3 ноября 1798 года он был обвенчан с Елизаветой Стивене. Отцом ее был английский священник; мать происходила из швейцарского семейства Плантов и, овдовев, по протекции протоиерея Андрея Сомборского (духовного воспитателя юного Александра Павловича) вместе с Елизаветой перебралась в Россию, в дом известной безобразницы графини Шуваловой; воспитывала дочь графини Александру и вместе с Шуваловой осенью 1792-го доставляла баден-дурлахских невест будущего царя в Россию.
После свадьбы молодые наняли маленькую квартирку на Большой Морской. И, по словам позднейшего биографа, лицейского сокурсника Пушкина барона Модеста Корфа, «обзавелись скромно, но прилично. Муж ревностно работал, чтобы доставить подруге своей некоторые приятности жизни, а жена, разумеется, сама вела все маленькое хозяйство».[286]
Они если и ждали испытаний, то лишь таких, после которых вновь воцарится тишина — и будет еще дороже, еще тише, еще блаженнее. По воскресеньям молодая хозяйка давала отдых дешевой кухарке и помогающим ей тринадцатилетнему мальчику и четырнадцатилетней девочке, чтобы своими руками приготовить сладкий, сочный, жирный символ житейского уюта и семейного благоденствия — английский пудинг. Вокруг пудинга собирались друзья, подобранные не по ранжиру, а по сердечному влечению. Были игры, маски, фанты.

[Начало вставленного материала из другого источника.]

/-- AccountRequestsWriteTheirRecord: account 128, group 8 and discount 1,001; and taken requests for account 127, with an
allowance below the reservation and a credit past the top. -/
theorem witness_AccountRequestsWriteTheirRecord :
    (∀ b ∈ ([[128, 0, 0, 0, 0, 0, 0, 0], [0, 0, 8, 0, 0, 0, 0, 0], [0, 0, 0, 3, 0xE9, 0, 0, 0],
        [127, 3, 7, 3, 0xE8, 0, 0, 5]] : List (List Byte)),
        Takes (ask 0x50 b idle) 0x50 7 b ∧ b.length = 8 ∧ (byteAt b 1).toNat < 4) ∧
      (∀ b ∈ ([[128, 0, 0, 0], [127, 0xFF, 0xFF, 0xFF]] : List (List Byte)), Takes (ask 0x51 b idle) 0x51 7 b) ∧
      (∀ b ∈ ([[128], [127]] : List (List Byte)), Takes (ask 0x52 b idle) 0x52 7 b) ∧
      256 * (byteAt [127, 3, 7, 3, 0xE8, 0, 0, 5] 3).toNat + (byteAt [127, 3, 7, 3, 0xE8, 0, 0, 5] 4).toNat = 1000 ∧
      5 < (withAccount 127 { Account.initial with reserved := 6 } idle).accounts[(127 : AccountId)].reserved ∧
      16777215 < (withAccount 127 { Account.initial with allowance := 1 } idle).accounts[(127 : AccountId)].allowance +
        16777215 := by
  unfold Takes; decide +kernel

/-- An OPEN slot 31 at this level whose timer expires now. -/
def escalating (level : Nat) : State :=
  withAlert 31 { AlertSlot.clear with isOpen := true, level := level, timer := some 0 } idle

/-- AlertsEscalateUntilAcknowledged: slot 32, a CLEAR slot and an OPEN one; and expiries at levels 1 and 2. -/
theorem witness_AlertsEscalateUntilAcknowledged :
    (∀ b ∈ ([[32], [31]] : List (List Byte)), Takes (ask 0x60 b idle) 0x60 7 b ∧ b.length = 1) ∧
      idle.alerts[(31 : AlertId)].isOpen = false ∧
      ∀ n ∈ [1, 2], Takes (ask 0x60 [31] (escalating n)) 0x60 7 [31] ∧
        (escalating n).alerts[(31 : AlertId)].isOpen = true ∧
        (escalating n).alerts[(31 : AlertId)].acknowledged = false ∧
        (escalating n).alerts[(31 : AlertId)].timer = some (escalating n).clock ∧
        (escalating n).alerts[(31 : AlertId)].level = n := by
  unfold Takes; decide +kernel

/-- SetTimersWritesWithinTheRanges: values at both ends of their ranges and one outside each; the resets. -/
theorem witness_SetTimersWritesWithinTheRanges :
    (∀ b ∈ ([[1, 0, 5, 0, 10, 0, 10, 0, 0], [255, 2, 0x58, 0x0E, 0x10, 0x0E, 0x10, 0x0E, 0x10],
        [0, 0, 4, 0, 9, 0, 9, 0x0E, 0x11], [0, 2, 0x59, 0x0E, 0x11, 0x0E, 0x11, 0xFF, 0xFF]] : List (List Byte)),
        Takes (ask 0x70 b idle) 0x70 7 b ∧ b.length = 9) ∧
      ∀ s, s = { idle with restarting := true, onLink := some ⟨0x73, 7, [0]⟩ } →
        s.restarting = true ∧ s.replies = [] ∧ s.onLink ≠ none := by
  unfold Takes
  refine ⟨by decide +kernel, ?_⟩
  rintro s rfl
  decide

/-- TimersExpireAtTheirTick: each event at its tick, and one that is not due. -/
theorem witness_TimersExpireAtTheirTick :
    ((shop { aJob with exclusion := some ⟨5, 0⟩ } aPort idle).jobs[(0 : SlotId)].exclusion.map (fun x => x.tick) =
        some (shop { aJob with exclusion := some ⟨5, 0⟩ } aPort idle).clock) ∧
      idle.jobs[(0 : SlotId)].exclusion.map (fun x => x.tick) ≠ some idle.clock ∧
      (idle.ports[(0 : PortId)].link = .probing ∧ idle.ports[(0 : PortId)].probeDue = idle.clock) ∧
      (atPort aPort).ports[(0 : PortId)].link ≠ .probing ∧ idle.ports[(0 : PortId)].starveTimer ≠ some idle.clock ∧
      idle.ports[(0 : PortId)].setupTimer ≠ some idle.clock ∧
      ({ starvedState with clock := 20 }.ports[(0 : PortId)].starveTimer = some { starvedState with clock := 20 }.clock ∧
        starvedState.ports[(0 : PortId)].feedOwner = some 0) ∧
      (atPort { aPort with setup := some 3, setupTimer := some 0 }).ports[(0 : PortId)].setupTimer = some idle.clock := by
  decide +kernel

-- ## Invariants

/-- EveryStepKeepsTheTablesLegal: the shop, and a step of it. -/
theorem witness_EveryStepKeepsTheTablesLegal :
    HliBounded (shop aJob aPort idle) ∧ RingsOrdered (shop aJob aPort idle) ∧ StandingPriced (shop aJob aPort idle) ∧
      MarksLegal (shop aJob aPort idle) ∧ TimersInRange (shop aJob aPort idle) ∧
      step (shop aJob aPort idle) = .next (shop aJob aPort idle) := by
  refine ⟨?_, ?_, ?_, ?_, ?_, rfl⟩
  · unfold HliBounded; decide +kernel
  · unfold RingsOrdered; decide +kernel
  · unfold StandingPriced; decide +kernel
  · unfold MarksLegal; decide +kernel
  · unfold TimersInRange; decide +kernel

/-- EveryStepKeepsThePageStoreSound: a state with a filling page. -/
theorem witness_EveryStepKeepsThePageStoreSound :
    StoreSound fillingState ∧ DramCanonical fillingState ∧ step fillingState = .next fillingState :=
  ⟨storeSound_of_fillingState rfl rfl rfl, rfl, rfl⟩

/-- Slot 0 prints on account 0, which has its two faces reserved. -/
def reserved : State :=
  withAccount 0 { Account.house with reserved := 2 } printing

theorem reserved_ports :
    reserved.ports = (Vector.replicate 16 Port.initial).set 0 (fed [anEntry 0 .taken, anEntry 1 .streaming]) := rfl

theorem reserved_jobs : reserved.jobs = (Vector.replicate 256 (Job.freeSlot 0)).set 0 (feeding 3) := rfl

/-- A window with a TAKEN and a STREAMING entry at P0 is sound. -/
theorem windowsSound_reserved : WindowsSound reserved := by
  obtain ⟨I, hw, hd, hi, P⟩ : ∃ I : Port, I.window = [] ∧ I.depth = 1 ∧ I.ident = none ∧ ∀ k : PortId,
      reserved.ports[k] = if k = 0 then fed [anEntry 0 .taken, anEntry 1 .streaming] else I :=
    ⟨_, rfl, rfl, rfl, ports_of_set (p := 0) reserved_ports⟩
  refine ⟨fun p => ?_, fun r => ?_⟩
  · rw [P]
    split
    · refine ⟨by decide, by decide, fun i h => ?_, by decide +kernel, by decide +kernel, fun h => absurd rfl h⟩
      obtain rfl : anIdent = i := Option.some.inj h
      decide
    · simp [hw, hd, hi]
  · have h : reserved.pages = ((Vector.replicate 4096 PageRecord.freeRecord).set 1 (aPage 1)).set 0 (aPage 0) := rfl
    simp only [h, Fin.getElem_fin, Vector.getElem_set, Vector.getElem_replicate]
    split
    · decide
    · split <;> decide

/-- The taken face of P0's TAKEN entry is the balance of its lifetime meters. -/
theorem metersBalanced_reserved : MetersBalanced reserved := by
  obtain ⟨I, hI, P⟩ : ∃ I : Port, (I.lifetime = .zero ∧ I.period = .zero ∧ I.window = []) ∧ ∀ k : PortId,
      reserved.ports[k] = if k = 0 then fed [anEntry 0 .taken, anEntry 1 .streaming] else I :=
    ⟨_, ⟨rfl, rfl, rfl⟩, ports_of_set (p := 0) reserved_ports⟩
  intro p
  simp only [windowFaces, P]
  split
  · exact ⟨fun m hm => by rcases hm with rfl | rfl <;> decide, by decide⟩
  · rw [hI.1, hI.2.1, hI.2.2]
    exact ⟨fun m hm => by rcases hm with rfl | rfl <;> decide, by decide⟩

/-- EveryStepKeepsTheWindowsSound: a TAKEN and a STREAMING entry at P0, with balanced meters. -/
theorem witness_EveryStepKeepsTheWindowsSound :
    WindowsSound reserved ∧ MetersBalanced reserved ∧ step reserved = .next reserved :=
  ⟨windowsSound_reserved, metersBalanced_reserved, rfl⟩

/-- One open alert that owes a notice. -/
def alerted : State :=
  { (withAlert 10 { AlertSlot.clear with isOpen := true, noticeOwed := true } idle) with
    openAlerts := [10], notices := [.alert 10] }

/-- EveryStepKeepsAlertsAndNoticesListed: an open alert in both lists. -/
theorem witness_EveryStepKeepsAlertsAndNoticesListed :
    OpenAlertsListed alerted ∧ NoticesOwed alerted ∧ step alerted = .next alerted := by
  refine ⟨?_, ?_, rfl⟩
  · unfold OpenAlertsListed; decide +kernel
  · unfold NoticesOwed; decide +kernel

/-- The printing job stands in Q0's list, and no other slot is in use. -/
theorem listsSound_reserved : ListsSound reserved := by
  obtain ⟨F, hF, J⟩ : ∃ F : Job, F.state = .free ∧ ∀ k : SlotId, reserved.jobs[k] = if k = 0 then feeding 3 else F :=
    ⟨_, rfl, jobs_of_set (j := 0) reserved_jobs⟩
  have Q : ∀ q : QueueId, reserved.queues[q].list = if q = 0 then [0] else [] := by decide +kernel
  refine ⟨by decide +kernel, fun q j => ?_, fun p e he => ?_⟩
  · rw [Q, J]
    by_cases hq : q = 0 <;> by_cases hj : j = 0 <;> simp [hq, hj, hF, feeding, aJob, Job.freeSlot, eq_comm]
  obtain ⟨I, hw, P⟩ : ∃ I : Port, I.window = [] ∧ ∀ k : PortId,
      reserved.ports[k] = if k = 0 then fed [anEntry 0 .taken, anEntry 1 .streaming] else I :=
    ⟨_, rfl, ports_of_set (p := 0) reserved_ports⟩
  rw [P] at he
  split at he
  · have : e = anEntry 0 .taken ∨ e = anEntry 1 .streaming := by simpa [fed] using he
    rcases this with rfl | rfl <;> decide +kernel
  · simp [hw] at he
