-- ==== Sys2Proof/Proofs/AgreementStops.lean ====
section
/-! SUPPORT. Stop alerts and a port's link keep the agreement (R84 to R88, R98, R149 to R151). -/

namespace Sys2Proof.Machine

open Sys2Proof.Safety

variable {s t : State} {o : Option PortId} {j : SlotId} {p : PortId}

/-- A port whose window is empty need not be left open. -/
theorem View.Agrees.close {v : View} (h : v.Agrees (some p)) (hw : (v.port p).window = []) : v.Agrees none :=
  { h with
    down := fun q _ hl => by
      by_cases hq : p = q
      · exact hq ▸ hw
      · exact h.down q (by simpa using hq) hl }

namespace State

-- ## The settlement of a window

theorem settleEntries_view (p : PortId) (es : List SendEntry) :
    (es.foldl (fun t e => t.settleEntry p e) s).view = s.view := s.foldl_view (fun t e => t.settleEntry_view p e) es

theorem settleWindow_view (p : PortId) :
    (s.settleWindow p).view = s.view.setPort p { s.ports[p].view with window := [] } := by
  have hv := settleEntries_view (s := s) p s.ports[p].window
  have hp := congrArg (fun v => v.port p) hv
  unfold State.settleWindow
  rw [updPort_view, hv]
  exact congrArg (fun y : PortView => s.view.setPort p { y with window := [] }) hp

/-- The settlement of a window leaves it empty, so that its link may be down. -/
theorem Agrees.settleWindow (h : s.Agrees (some p)) : (s.settleWindow p).Agrees none := by
  have h1 := h.view.subWindow (p := p) (w := []) (List.nil_sublist _)
  refine ⟨?_, ?_⟩
  · rw [settleWindow_view]
    exact h1.close (by simp [View.setPort_port])
  · intro r
    rw [(s.settleWindow_keeps p).part .pages]
    exact h.sides r

-- ## The stopped jobs

/-- A stop alert of port `p` may stop job `j`: it is not FREE, and it holds no feed but that of `p`. -/
def Stoppable (s : State) (p : PortId) (j : SlotId) : Prop :=
  s.jobs[j].state ≠ .free ∧ ∀ q, s.jobs[j].feedPort = some q → q = p

theorem makeWaiting_view (j : SlotId) (r : WaitReason) :
    (s.makeWaiting j r).view = s.view.setJob j { s.jobs[j].view with state := .waiting } := by
  unfold State.makeWaiting
  rw [askIfRun_view, updJob_view]
  rfl

theorem state_of_view {s t : State} (h : t.view = s.view) (j : SlotId) : t.jobs[j].state = s.jobs[j].state :=
  congrArg (fun v : View => (v.job j).state) h

theorem feedPort_of_view {s t : State} (h : t.view = s.view) (j : SlotId) : t.jobs[j].feedPort = s.jobs[j].feedPort :=
  congrArg (fun v : View => (v.job j).feedPort) h

theorem window_of_view {s t : State} (h : t.view = s.view) (p : PortId) : t.ports[p].window = s.ports[p].window :=
  congrArg (fun v : View => (v.port p).window) h

/-- Step 3 of R151 makes an ACTIVE, STARVED, WAITING or HANDED job WAITING. -/
theorem stopState_waits (hs : s.jobs[j].state = .active ∨ s.jobs[j].state = .starved ∨ s.jobs[j].state = .waiting ∨
    s.jobs[j].state = .handed) : s.stopState j = s.makeWaiting j .jam := by
  unfold State.stopState
  rcases hs with hs | hs | hs | hs <;> rw [hs]

/-- Step 3 of R151 for a job without a feed. -/
theorem Agrees.stopState (h : s.Agrees o) (hf : s.jobs[j].feedPort = none) (hfree : s.jobs[j].state ≠ .free) :
    (s.stopState j).Agrees o ∧ (s.stopState j).jobs[j].state ≠ .free ∧ (s.stopState j).jobs[j].feedPort = none := by
  have hnf : ¬(s.view.job j).Feeds := (h.view.feeds j).not.1 (fun e => e hf)
  have hf' : s.jobs[j.val].feedPort = none := hf
  by_cases hw : s.jobs[j].state = .waiting ∨ s.jobs[j].state = .handed
  · rw [stopState_waits (by tauto)]
    exact ⟨h.makeWaiting _ (by tauto), by simp, by simp [hf']⟩
  · unfold State.stopState
    split
    · rename_i hs; exact absurd (.inl hs) hnf
    · rename_i hs; exact absurd (.inr hs) hnf
    · rename_i hs; exact absurd (.inl hs) hw
    · rename_i hs; exact absurd (.inr hs) hw
    · rename_i hs
      split
      · exact ⟨h, hfree, hf⟩
      · rename_i he
        have hs' : s.jobs[j.val].state = .cancelling := hs
        exact ⟨h.flagCancelled hs he, by simp [Job.flagged, hs'], by simp [Job.flagged, hf']⟩
    all_goals exact ⟨h, hfree, hf⟩

/-- Steps 1 to 3 of R151 for a job that the alert may stop. -/
theorem Agrees.stopSteps (h : s.Agrees o) (es : List SendEntry) (hw : s.ports[p].window = []) (hj : s.Stoppable p j) :
    (((s.releaseIfOwner p j).rewindTo j es).stopState j).Agrees o ∧
      (((s.releaseIfOwner p j).rewindTo j es).stopState j).jobs[j].state ≠ .free ∧
      (((s.releaseIfOwner p j).rewindTo j es).stopState j).jobs[j].feedPort = none := by
  by_cases hown : s.ports[p].feedOwner = some j
  · rw [State.releaseIfOwner, if_pos hown]
    have hview := (s.releaseFeed p j).rewindTo_view j es
    have hjv : ((s.releaseFeed p j).rewindTo j es).jobs[j].view = { s.jobs[j].view with feedPort := none } := by
      refine (congrArg (fun v : View => v.job j) hview).trans ?_
      rw [releaseFeed_view]
      simp [View.setJob_job]
    have hst : ((s.releaseFeed p j).rewindTo j es).jobs[j].state = s.jobs[j].state := congrArg JobView.state hjv
    have hact := feeds_of_feedPort h (feedPort_of_owner h hown)
    rw [stopState_waits (by rw [hst]; tauto)]
    have hmv : (((s.releaseFeed p j).rewindTo j es).makeWaiting j .jam).view =
        (s.view.setPort p s.ports[p].view.unfed).setJob j { s.jobs[j].view with feedPort := none, state := .waiting } := by
      rw [makeWaiting_view, hview, releaseFeed_view, hjv, View.setJob_setJob]
    refine ⟨h.of_moved ?_ ?_, by simp, ?_⟩
    · rw [hmv]
      exact h.releaseTo hown (fun e he => by rw [hw] at he; simp at he) (.inl rfl)
    · rw [(makeWaiting_keeps _ j _).part .pages, (rewindTo_keeps _ j es).part .pages]
      rfl
    · refine (congrArg (fun v : View => (v.job j).feedPort) hmv).trans ?_
      simp [View.setJob_job]
  · rw [State.releaseIfOwner, if_neg hown]
    have hview := s.rewindTo_view j es
    have hf : s.jobs[j].feedPort = none := by
      cases hfp : s.jobs[j].feedPort with
      | none => rfl
      | some q => exact absurd (owner_of_feedPort h (hj.2 q hfp ▸ hfp)) hown
    refine Agrees.stopState (h.of_view hview ((s.rewindTo_keeps j es).part .pages)) ?_ ?_
    · rw [feedPort_of_view hview, hf]
    · rw [state_of_view hview]
      exact hj.1

theorem Agrees.flagReroute (h : s.Agrees o) (hj : s.jobs[j].state ≠ .free) : (s.flagReroute j).Agrees o := by
  unfold State.flagReroute
  split
  · exact h.flagJob .rerouted hj
  · exact h

theorem flagReroute_job (j : SlotId) : (s.flagReroute j).jobs[j].state = s.jobs[j].state ∧
    (s.flagReroute j).jobs[j].feedPort = s.jobs[j].feedPort := by
  unfold State.flagReroute
  split
  · simp [Job.flagged]
  · exact ⟨rfl, rfl⟩

/-- One stopped job is dealt with (R151): the agreement stays, and the job holds no feed and is not FREE. -/
theorem Agrees.stopJob (h : s.Agrees o) (es : List SendEntry) (hw : s.ports[p].window = []) (hj : s.Stoppable p j) :
    (s.stopJob p es j).Agrees o ∧ (s.stopJob p es j).Stoppable p j := by
  obtain ⟨h3, hst, hf⟩ := h.stopSteps es hw hj
  unfold State.stopJob
  generalize ((s.releaseIfOwner p j).rewindTo j es).stopState j = u at h3 hst hf ⊢
  have hx := u.excludeJob_view p j
  have h4 : (u.excludeJob p j).Agrees o := h3.of_view hx rfl
  have h5 : ((u.excludeJob p j).flagReroute j).Agrees o := h4.flagReroute (by rw [state_of_view hx]; exact hst)
  have hl := ((u.excludeJob p j).flagReroute j).listAffected_view p j
  obtain ⟨e1, e2⟩ := (u.excludeJob p j).flagReroute_job j
  refine ⟨h5.of_view hl rfl, ?_, ?_⟩
  · rw [state_of_view hl, e1, state_of_view hx]
    exact hst
  · intro q hq
    rw [feedPort_of_view hl, e2, feedPort_of_view hx, hf] at hq
    exact absurd hq (by simp)

-- ## What the stop of one job leaves alone

theorem rewindTo_jobs_ne (es : List SendEntry) (k : SlotId) (h : k ≠ j) : (s.rewindTo j es).jobs[k] = s.jobs[k] := by
  unfold State.rewindTo
  split
  · rfl
  · exact updJob_jobs_ne _ _ _ _ h

theorem releaseIfOwner_jobs_ne (k : SlotId) (h : k ≠ j) : (s.releaseIfOwner p j).jobs[k] = s.jobs[k] := by
  unfold State.releaseIfOwner
  split
  · exact s.releaseFeed_jobs_ne _ _ _ h
  · rfl

theorem stopState_jobs_ne (k : SlotId) (h : k ≠ j) : (s.stopState j).jobs[k] = s.jobs[k] := by
  unfold State.stopState
  split
  case h_5 =>
    split
    · rfl
    · exact s.flagJob_jobs_ne _ _ _ h
  all_goals first | rfl | exact s.makeWaiting_jobs_ne _ _ _ h

theorem flagReroute_jobs_ne (k : SlotId) (h : k ≠ j) : (s.flagReroute j).jobs[k] = s.jobs[k] := by
  unfold State.flagReroute
  split
  · exact s.flagJob_jobs_ne _ _ _ h
  · rfl

/-- A stopped job's steps leave every other job as it is. -/
theorem stopJob_jobs_ne (es : List SendEntry) (k : SlotId) (h : k ≠ j) : (s.stopJob p es j).jobs[k] = s.jobs[k] := by
  unfold State.stopJob State.listAffected
  rw [updAlert_jobs, flagReroute_jobs_ne _ h, State.excludeJob, updJob_jobs_ne _ _ _ _ h, stopState_jobs_ne _ h,
    rewindTo_jobs_ne _ _ h, releaseIfOwner_jobs_ne _ h]

theorem releaseIfOwner_window (q : PortId) : (s.releaseIfOwner p j).ports[q].window = s.ports[q].window := by
  unfold State.releaseIfOwner
  split
  · by_cases hq : q = p
    · subst hq
      rw [Fin.getElem_fin, releaseFeed_ports_val]
      rfl
    · rw [s.releaseFeed_ports_ne _ _ _ hq]
  · rfl

theorem stopJob_window (es : List SendEntry) (q : PortId) : (s.stopJob p es j).ports[q].window = s.ports[q].window := by
  unfold State.stopJob
  rw [(listAffected_keeps _ p j).part .ports, (flagReroute_keeps _ j).part .ports, (excludeJob_keeps _ p j).part .ports,
    (stopState_keeps _ j).part .ports, (rewindTo_keeps _ j es).part .ports, releaseIfOwner_window]

-- ## The stop condition

theorem Agrees.stopJobs (h : s.Agrees o) (es : List SendEntry) (js : List SlotId) (hw : s.ports[p].window = [])
    (hj : ∀ j ∈ js, s.Stoppable p j) : (js.foldl (fun t j => t.stopJob p es j) s).Agrees o := by
  induction js generalizing s with
  | nil => exact h
  | cons j js ih =>
    obtain ⟨h1, hs⟩ := h.stopJob es hw (hj j (by simp))
    refine ih h1 (by rw [stopJob_window, hw]) (fun k hk => ?_)
    by_cases hkj : k = j
    · exact hkj ▸ hs
    · have := hj k (List.mem_cons_of_mem j hk)
      simpa only [Stoppable, stopJob_jobs_ne es k hkj] using this

theorem mem_entryJobs_fold (es : List SlotId) (js : List SlotId) (j : SlotId) :
    j ∈ es.foldl (fun js j => if js.contains j then js else js ++ [j]) js ↔ j ∈ js ∨ j ∈ es := by
  induction es generalizing js with
  | nil => simp
  | cons a es ih =>
    rw [List.foldl_cons, ih]
    by_cases ha : js.contains a = true
    · rw [if_pos ha]
      have : a ∈ js := by simpa using ha
      grind
    · rw [if_neg ha]
      grind

/-- The jobs of a list of entries are those that its entries name. -/
theorem mem_entryJobs (es : List SendEntry) (j : SlotId) : j ∈ entryJobs es ↔ ∃ e ∈ es, e.job = j := by
  unfold entryJobs
  rw [mem_entryJobs_fold]
  simp

/-- The stopped jobs are those with an entry, and the feed owner (R151). -/
theorem mem_stoppedJobs (es : List SendEntry) (owner : Option SlotId) (j : SlotId) :
    j ∈ stoppedJobs es owner ↔ (∃ e ∈ es, e.job = j) ∨ owner = some j := by
  unfold stoppedJobs
  split
  · simp [mem_entryJobs]
  · rename_i k
    split
    · rename_i hk
      have : k ∈ entryJobs es := by simpa using hk
      rw [mem_entryJobs] at this ⊢
      grind
    · rw [List.mem_append, mem_entryJobs]
      grind

theorem Agrees.settleStop (h : s.Agrees (some p)) : (s.settleStop p).Agrees none := by
  refine Agrees.stopJobs h.settleWindow _ _ ?_ ?_
  · exact (congrArg (fun v : View => (v.port p).window) (s.settleWindow_view p)).trans (by simp [View.setPort_port])
  · intro j hj
    have hjob : (s.settleWindow p).jobs[j].view = s.jobs[j].view := by
      have := congrArg (fun v : View => v.job j) (s.settleWindow_view p)
      exact this
    refine ⟨fun hf => ?_, fun q hq => ?_⟩
    · have hfree : s.jobs[j].state = .free := (congrArg JobView.state hjob).symm.trans hf
      rcases (mem_stoppedJobs _ _ _).1 hj with ⟨e, he, rfl⟩ | ho
      · exact (h.view.entryJob p e he).1 hfree
      · rcases feeds_of_feedPort h (feedPort_of_owner h ho) with hs | hs <;>
          exact absurd (hfree.symm.trans hs) (by decide)
    · have hfeed : s.jobs[j].feedPort = some q := (congrArg JobView.feedPort hjob).symm.trans hq
      rcases (mem_stoppedJobs _ _ _).1 hj with ⟨e, he, rfl⟩ | ho
      · exact (h.view.entryFeed p q e he hfeed).symm
      · exact Option.some.inj (hfeed.symm.trans (feedPort_of_owner h ho))

theorem Agrees.confirm (h : s.Agrees o) (p : PortId) (es : List SendEntry) : (s.confirm p es).Agrees o :=
  h.foldl (fun _ e ht => ht.sheetEvent p e) _

theorem Agrees.raiseStop (h : s.Agrees o) (p : PortId) (k : AlertKind) (l : Byte) : (s.raiseStop p k l).Agrees o :=
  h.of_view (s.raiseStop_view p k l) ((s.raiseStop_keeps p k l).part .pages)

/-- A stop condition settles its port's window (8.3), which may have been left open before. -/
theorem Agrees.stopCondition (h : s.Agrees (some p)) (k : AlertKind) (l : Byte) (n : Option Serial) :
    (s.stopCondition p k l n).Agrees none := ((h.raiseStop p k l).confirm p _).settleStop

-- ## Links

theorem Agrees.endSetup (h : s.Agrees o) (p : PortId) : (s.endSetup p).Agrees o :=
  h.of_view (s.endSetup_view p) ((s.endSetup_keeps p).part .pages)

theorem enterProbing_view (p : PortId) :
    (s.enterProbing p).view = s.view.setPort p { s.ports[p].view with link := .probing } := by
  unfold State.enterProbing
  dsimp only
  split
  · rw [flagPort_view, press_view, updPort_view]
    rfl
  · rw [press_view, updPort_view]
    rfl

theorem Agrees.enterProbing (h : s.Agrees o) (hw : o = some p ∨ s.ports[p].window = []) :
    (s.enterProbing p).Agrees o := by
  refine h.of_moved ?_ ((s.enterProbing_keeps p).part .pages)
  rw [enterProbing_view]
  exact h.view.setLink .probing (hw.imp id .inl)

theorem Agrees.linkLoss (h : s.Agrees none) (p : PortId) : (s.linkLoss p).Agrees none :=
  ((((h.opened (some p)).stopSend p).endSetup p).enterProbing (.inl rfl)).stopCondition _ _ _

theorem Agrees.orderFault (h : s.Agrees none) (p : PortId) : (s.orderFault p).Agrees none :=
  ((((h.opened (some p)).stopSend p).endSetup p).goDown _ (.inl rfl)).stopCondition _ _ _

/-- A link comes UP with a depth of at most 8, at least the window's length (R87). -/
theorem Agrees.comeUp (h : s.Agrees o) (p : PortId) (r : Rate) {d : Nat} (hd : d ≤ 8) (hw : s.ports[p].window.length ≤ d) :
    (s.comeUp p r d).Agrees o := by
  refine h.of_moved ?_ ((s.comeUp_keeps p r d).part .pages)
  unfold State.comeUp
  rw [askIfClaimable_view, flagPort_view, updPort_view]
  have hfit := h.view.fits p
  exact h.view.setPort rfl ⟨hw, hd, hfit.declared, hfit.older, hfit.faces⟩ (fun _ hl => absurd rfl hl)
    (fun e he => .inl ⟨e, he, rfl, id⟩) (h.view.starve p)

end State
end Sys2Proof.Machine
end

Но вот — все не так. И виною тому время.
В день помолвки радостный жених подарил невесте массивные (по тогдашней моде) нагрудные часы. Вскоре карета, где находилась бедная Елизавета, как это часто с каретами случается, упала, ударом о землю часы вдавило в грудь так, что они остановились. Вслед за рождением дочери 5 сентября 1799 года у г-жи Стивенс открылась чахотка.
Чахотка не была редкостью; с ней жили, от нее страдали десятилетиями. И потому Сперанский приготовился к новому образу семейственного блага — элегическому; к новой маске семьянина — наслаждающегося своей печалью. Но часы — часы остановились!
Перепоручив жену сиделке и отправившись в Павловск (из быта — в историю, из точки покоя — в точку кипения), он никак не мог предполагать, что по возвращении найдет остылый труп любимого существа.
Жена, утратившая мужа, могла упасть в обморок, лишиться дара речи, забиться (и забыться) в рыданиях. Муж — если то был «правильный» муж екатерининских времен, должен был встретить испытание стоически и погрузиться в сдержанную скорбь. Но Сперанский только пятью годами был старше Александра I. И он не был «правильным» мужем. Он уже открыл свое сердце сентиментальной любви, срастил свою сердечную жизнь с сердечной жизнью возлюбленной подруги, однако еще не освоил роль женственно рыдающего мужчины. Он не знал, как себя вести, что делать.
И потому инстинктивно избрал условно подходившую к случаю «роль» — безумца. И применил ее — не к страсти, а к страданию.
У изголовья дочери была оставлена записка, в которой новорожденная нарекалась по бабке и матери Елизаветой и содержалась просьба не разыскивать его.
Сперанский исчез.
«На следующее утро он, с всклокоченными волосами, с страшно изменившимся лицом, явился в свое жилище, приложился к телу и опять исчез. Так повторялось во все время, пока тело лежало в доме… Даже последний долг покойной… был отдан без него, и с этого времени он не возвращался более домой и не показывался ни на службе, ни у знакомых. Уже только через несколько недель его отыскали в глуши, на одном из Невских островов, совершенно углубленным в свою печаль».[287]
Модест Корф, написавший это, волей или неволей перефразирует иные места из «Медного всадника»: «с страшно изменившимся лицом» — «страшно бледный»; «его отыскали в глуши, на одном из Невских островов, совершенно углубленным в свою печаль» —
Нельзя исключить, что Корф задним числом, по аналогии, переносил на Сперанского характеристики, запомнившиеся ему при чтении «Медного всадника»; но и Пушкин, нет сомнения, учитывал легендарную историю о страдальческом безумии «чиновника» Сперанского в построении судьбы своего Евгения, находившегося у кромки счастья и вместе с надеждой на счастье потерявшего разум.